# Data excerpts
★ ★ ★
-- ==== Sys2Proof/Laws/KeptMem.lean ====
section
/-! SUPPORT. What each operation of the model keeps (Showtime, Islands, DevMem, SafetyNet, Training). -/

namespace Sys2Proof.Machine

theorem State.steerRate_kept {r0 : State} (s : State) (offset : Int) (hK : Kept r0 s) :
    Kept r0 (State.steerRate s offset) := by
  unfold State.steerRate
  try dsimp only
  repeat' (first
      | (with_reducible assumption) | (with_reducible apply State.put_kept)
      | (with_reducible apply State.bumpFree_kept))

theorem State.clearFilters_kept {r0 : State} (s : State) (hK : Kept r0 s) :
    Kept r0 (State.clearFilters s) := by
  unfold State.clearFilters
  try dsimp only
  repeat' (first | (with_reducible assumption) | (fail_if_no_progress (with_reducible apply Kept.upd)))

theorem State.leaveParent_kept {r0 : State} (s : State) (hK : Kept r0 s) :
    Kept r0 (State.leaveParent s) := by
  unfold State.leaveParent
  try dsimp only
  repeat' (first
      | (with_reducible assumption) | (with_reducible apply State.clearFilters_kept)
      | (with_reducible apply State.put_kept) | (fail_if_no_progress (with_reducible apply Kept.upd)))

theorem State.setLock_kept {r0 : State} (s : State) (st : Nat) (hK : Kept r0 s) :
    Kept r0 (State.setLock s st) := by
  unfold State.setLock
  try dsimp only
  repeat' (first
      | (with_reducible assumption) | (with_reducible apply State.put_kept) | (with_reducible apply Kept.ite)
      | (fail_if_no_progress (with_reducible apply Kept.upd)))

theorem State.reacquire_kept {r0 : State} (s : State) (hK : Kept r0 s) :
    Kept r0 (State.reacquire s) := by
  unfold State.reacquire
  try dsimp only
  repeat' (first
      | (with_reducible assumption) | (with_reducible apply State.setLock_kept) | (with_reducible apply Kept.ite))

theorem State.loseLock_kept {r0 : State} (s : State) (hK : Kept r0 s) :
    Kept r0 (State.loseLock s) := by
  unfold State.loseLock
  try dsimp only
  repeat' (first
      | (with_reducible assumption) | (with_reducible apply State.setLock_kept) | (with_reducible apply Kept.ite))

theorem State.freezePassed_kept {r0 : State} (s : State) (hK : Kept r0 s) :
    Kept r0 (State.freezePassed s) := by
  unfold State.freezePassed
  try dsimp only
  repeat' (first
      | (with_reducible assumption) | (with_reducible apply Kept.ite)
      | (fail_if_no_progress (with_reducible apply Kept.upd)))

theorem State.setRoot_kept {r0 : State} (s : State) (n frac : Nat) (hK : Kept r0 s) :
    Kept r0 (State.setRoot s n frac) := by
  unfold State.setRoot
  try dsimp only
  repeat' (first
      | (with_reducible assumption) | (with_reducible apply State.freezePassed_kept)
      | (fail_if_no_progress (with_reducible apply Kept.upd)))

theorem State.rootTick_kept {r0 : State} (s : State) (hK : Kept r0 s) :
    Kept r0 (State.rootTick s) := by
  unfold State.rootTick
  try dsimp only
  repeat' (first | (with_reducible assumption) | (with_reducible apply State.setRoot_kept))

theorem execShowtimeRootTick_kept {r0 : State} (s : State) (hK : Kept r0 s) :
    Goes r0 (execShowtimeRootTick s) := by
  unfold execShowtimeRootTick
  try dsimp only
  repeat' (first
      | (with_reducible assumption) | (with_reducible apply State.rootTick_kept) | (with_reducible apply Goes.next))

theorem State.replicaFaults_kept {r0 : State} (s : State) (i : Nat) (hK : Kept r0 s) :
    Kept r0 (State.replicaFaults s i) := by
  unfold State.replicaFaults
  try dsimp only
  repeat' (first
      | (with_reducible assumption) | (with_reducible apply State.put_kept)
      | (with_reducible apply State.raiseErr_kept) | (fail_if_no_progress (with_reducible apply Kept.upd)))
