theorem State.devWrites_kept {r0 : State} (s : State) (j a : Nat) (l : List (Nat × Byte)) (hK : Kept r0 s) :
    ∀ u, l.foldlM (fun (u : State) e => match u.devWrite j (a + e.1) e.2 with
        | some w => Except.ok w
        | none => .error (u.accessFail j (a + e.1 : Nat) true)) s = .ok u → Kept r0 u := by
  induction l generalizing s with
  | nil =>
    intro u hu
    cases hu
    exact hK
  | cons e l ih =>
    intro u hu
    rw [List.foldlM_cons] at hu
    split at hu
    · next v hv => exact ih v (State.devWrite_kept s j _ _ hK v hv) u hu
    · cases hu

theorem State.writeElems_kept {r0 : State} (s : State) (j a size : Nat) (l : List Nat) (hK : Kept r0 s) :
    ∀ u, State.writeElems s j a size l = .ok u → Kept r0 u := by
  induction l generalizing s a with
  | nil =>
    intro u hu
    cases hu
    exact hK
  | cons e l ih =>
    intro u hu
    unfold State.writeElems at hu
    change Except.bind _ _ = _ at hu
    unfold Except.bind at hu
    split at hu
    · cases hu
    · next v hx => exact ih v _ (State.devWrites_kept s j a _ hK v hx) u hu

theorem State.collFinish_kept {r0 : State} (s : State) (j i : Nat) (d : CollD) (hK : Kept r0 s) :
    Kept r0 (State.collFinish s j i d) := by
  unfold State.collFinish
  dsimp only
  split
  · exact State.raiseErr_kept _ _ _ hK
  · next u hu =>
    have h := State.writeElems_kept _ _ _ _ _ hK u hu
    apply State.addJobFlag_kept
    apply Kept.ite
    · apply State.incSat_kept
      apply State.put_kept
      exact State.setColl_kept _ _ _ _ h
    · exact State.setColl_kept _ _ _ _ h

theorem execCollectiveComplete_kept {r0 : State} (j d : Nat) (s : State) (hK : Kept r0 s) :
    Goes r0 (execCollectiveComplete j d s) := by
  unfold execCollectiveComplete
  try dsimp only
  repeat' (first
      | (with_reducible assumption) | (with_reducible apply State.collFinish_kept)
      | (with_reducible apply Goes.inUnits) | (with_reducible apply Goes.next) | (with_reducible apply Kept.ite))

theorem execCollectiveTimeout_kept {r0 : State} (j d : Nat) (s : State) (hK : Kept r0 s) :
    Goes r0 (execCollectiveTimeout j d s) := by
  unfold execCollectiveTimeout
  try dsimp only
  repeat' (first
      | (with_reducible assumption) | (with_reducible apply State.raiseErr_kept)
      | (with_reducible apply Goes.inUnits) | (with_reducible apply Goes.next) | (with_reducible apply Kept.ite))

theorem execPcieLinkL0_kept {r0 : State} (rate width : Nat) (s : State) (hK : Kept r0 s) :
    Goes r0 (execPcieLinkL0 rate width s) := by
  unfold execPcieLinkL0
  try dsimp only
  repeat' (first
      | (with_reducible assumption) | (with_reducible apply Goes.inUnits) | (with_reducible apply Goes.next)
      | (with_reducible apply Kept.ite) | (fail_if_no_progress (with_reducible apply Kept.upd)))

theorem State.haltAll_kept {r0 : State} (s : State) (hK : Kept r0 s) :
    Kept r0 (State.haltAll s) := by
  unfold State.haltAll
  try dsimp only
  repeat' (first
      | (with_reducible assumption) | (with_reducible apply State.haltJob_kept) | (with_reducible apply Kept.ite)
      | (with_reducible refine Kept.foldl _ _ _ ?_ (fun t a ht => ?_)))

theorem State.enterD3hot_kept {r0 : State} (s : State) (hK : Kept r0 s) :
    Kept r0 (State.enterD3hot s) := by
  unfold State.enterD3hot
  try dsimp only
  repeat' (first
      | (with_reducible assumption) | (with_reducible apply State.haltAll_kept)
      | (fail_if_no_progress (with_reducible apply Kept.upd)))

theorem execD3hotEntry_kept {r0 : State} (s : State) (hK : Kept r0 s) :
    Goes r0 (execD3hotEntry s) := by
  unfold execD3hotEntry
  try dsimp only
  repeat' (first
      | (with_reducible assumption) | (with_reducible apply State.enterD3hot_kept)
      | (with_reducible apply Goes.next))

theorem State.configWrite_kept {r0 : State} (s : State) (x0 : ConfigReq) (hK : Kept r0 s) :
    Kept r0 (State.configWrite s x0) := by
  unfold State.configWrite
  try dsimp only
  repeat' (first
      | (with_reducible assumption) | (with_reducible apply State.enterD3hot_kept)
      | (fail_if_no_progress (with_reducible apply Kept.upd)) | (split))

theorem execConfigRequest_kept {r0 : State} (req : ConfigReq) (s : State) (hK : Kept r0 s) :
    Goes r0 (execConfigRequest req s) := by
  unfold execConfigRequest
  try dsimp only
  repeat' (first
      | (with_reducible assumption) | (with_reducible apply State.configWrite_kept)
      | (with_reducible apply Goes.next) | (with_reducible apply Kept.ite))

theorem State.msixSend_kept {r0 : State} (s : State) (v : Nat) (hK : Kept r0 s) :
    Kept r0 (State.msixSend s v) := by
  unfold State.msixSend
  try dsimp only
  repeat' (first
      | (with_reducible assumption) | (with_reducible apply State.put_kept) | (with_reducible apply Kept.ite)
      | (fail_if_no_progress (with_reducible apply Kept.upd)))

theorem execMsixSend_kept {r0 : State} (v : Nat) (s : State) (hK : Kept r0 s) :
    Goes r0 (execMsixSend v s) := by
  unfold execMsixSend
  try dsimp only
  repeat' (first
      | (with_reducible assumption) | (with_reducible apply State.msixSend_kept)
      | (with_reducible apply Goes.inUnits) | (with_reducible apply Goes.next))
★ ★ ★
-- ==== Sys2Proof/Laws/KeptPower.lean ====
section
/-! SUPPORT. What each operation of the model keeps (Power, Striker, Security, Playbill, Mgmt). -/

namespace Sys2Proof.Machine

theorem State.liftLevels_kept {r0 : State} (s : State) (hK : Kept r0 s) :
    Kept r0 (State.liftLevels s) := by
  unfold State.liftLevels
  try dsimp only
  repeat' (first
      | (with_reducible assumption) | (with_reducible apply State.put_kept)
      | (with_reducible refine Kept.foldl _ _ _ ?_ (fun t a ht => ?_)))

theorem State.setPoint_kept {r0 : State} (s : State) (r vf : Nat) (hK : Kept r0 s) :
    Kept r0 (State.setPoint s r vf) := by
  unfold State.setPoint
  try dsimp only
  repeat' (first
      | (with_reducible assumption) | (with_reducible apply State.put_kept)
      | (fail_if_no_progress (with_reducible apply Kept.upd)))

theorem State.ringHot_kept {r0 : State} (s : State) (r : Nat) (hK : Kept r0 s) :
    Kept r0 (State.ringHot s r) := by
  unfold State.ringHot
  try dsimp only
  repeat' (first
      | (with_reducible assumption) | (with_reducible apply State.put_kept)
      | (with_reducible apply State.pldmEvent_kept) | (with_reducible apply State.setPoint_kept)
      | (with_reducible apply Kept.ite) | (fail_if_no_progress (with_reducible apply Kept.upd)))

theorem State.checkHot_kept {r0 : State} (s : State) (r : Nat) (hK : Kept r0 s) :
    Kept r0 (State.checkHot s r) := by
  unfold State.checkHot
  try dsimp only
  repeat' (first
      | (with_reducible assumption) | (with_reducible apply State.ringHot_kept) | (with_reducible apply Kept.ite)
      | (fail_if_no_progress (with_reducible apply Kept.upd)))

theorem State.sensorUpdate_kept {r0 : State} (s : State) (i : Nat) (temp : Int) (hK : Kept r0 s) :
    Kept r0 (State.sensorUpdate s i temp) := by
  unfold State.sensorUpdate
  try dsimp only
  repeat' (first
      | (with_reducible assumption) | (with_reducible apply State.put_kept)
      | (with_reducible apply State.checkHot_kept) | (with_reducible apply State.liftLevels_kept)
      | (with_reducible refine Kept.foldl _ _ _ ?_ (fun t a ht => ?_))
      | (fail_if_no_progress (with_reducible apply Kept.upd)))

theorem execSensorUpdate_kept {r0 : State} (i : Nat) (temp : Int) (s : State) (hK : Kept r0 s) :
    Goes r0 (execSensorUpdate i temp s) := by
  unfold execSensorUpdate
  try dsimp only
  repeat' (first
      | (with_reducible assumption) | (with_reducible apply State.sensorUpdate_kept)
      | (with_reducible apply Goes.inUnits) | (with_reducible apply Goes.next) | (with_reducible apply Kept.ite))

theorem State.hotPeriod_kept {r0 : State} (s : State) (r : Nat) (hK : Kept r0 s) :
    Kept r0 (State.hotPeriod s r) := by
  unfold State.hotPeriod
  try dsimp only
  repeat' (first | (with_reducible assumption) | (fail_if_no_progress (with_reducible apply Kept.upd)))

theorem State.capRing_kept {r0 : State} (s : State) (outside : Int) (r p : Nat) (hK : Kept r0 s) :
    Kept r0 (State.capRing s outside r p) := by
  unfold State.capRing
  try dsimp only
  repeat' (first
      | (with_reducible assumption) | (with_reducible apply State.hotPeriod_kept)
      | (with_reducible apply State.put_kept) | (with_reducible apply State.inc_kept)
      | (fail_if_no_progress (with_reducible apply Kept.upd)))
★ ★ ★
# What the task requires
Pick out the lines above that hold the string "keeps" and show them.

# Solution for this problem
/-! SUPPORT. What each operation of the model keeps (Showtime, Islands, DevMem, SafetyNet, Training). -/
/-! SUPPORT. What each operation of the model keeps (Power, Striker, Security, Playbill, Mgmt). -/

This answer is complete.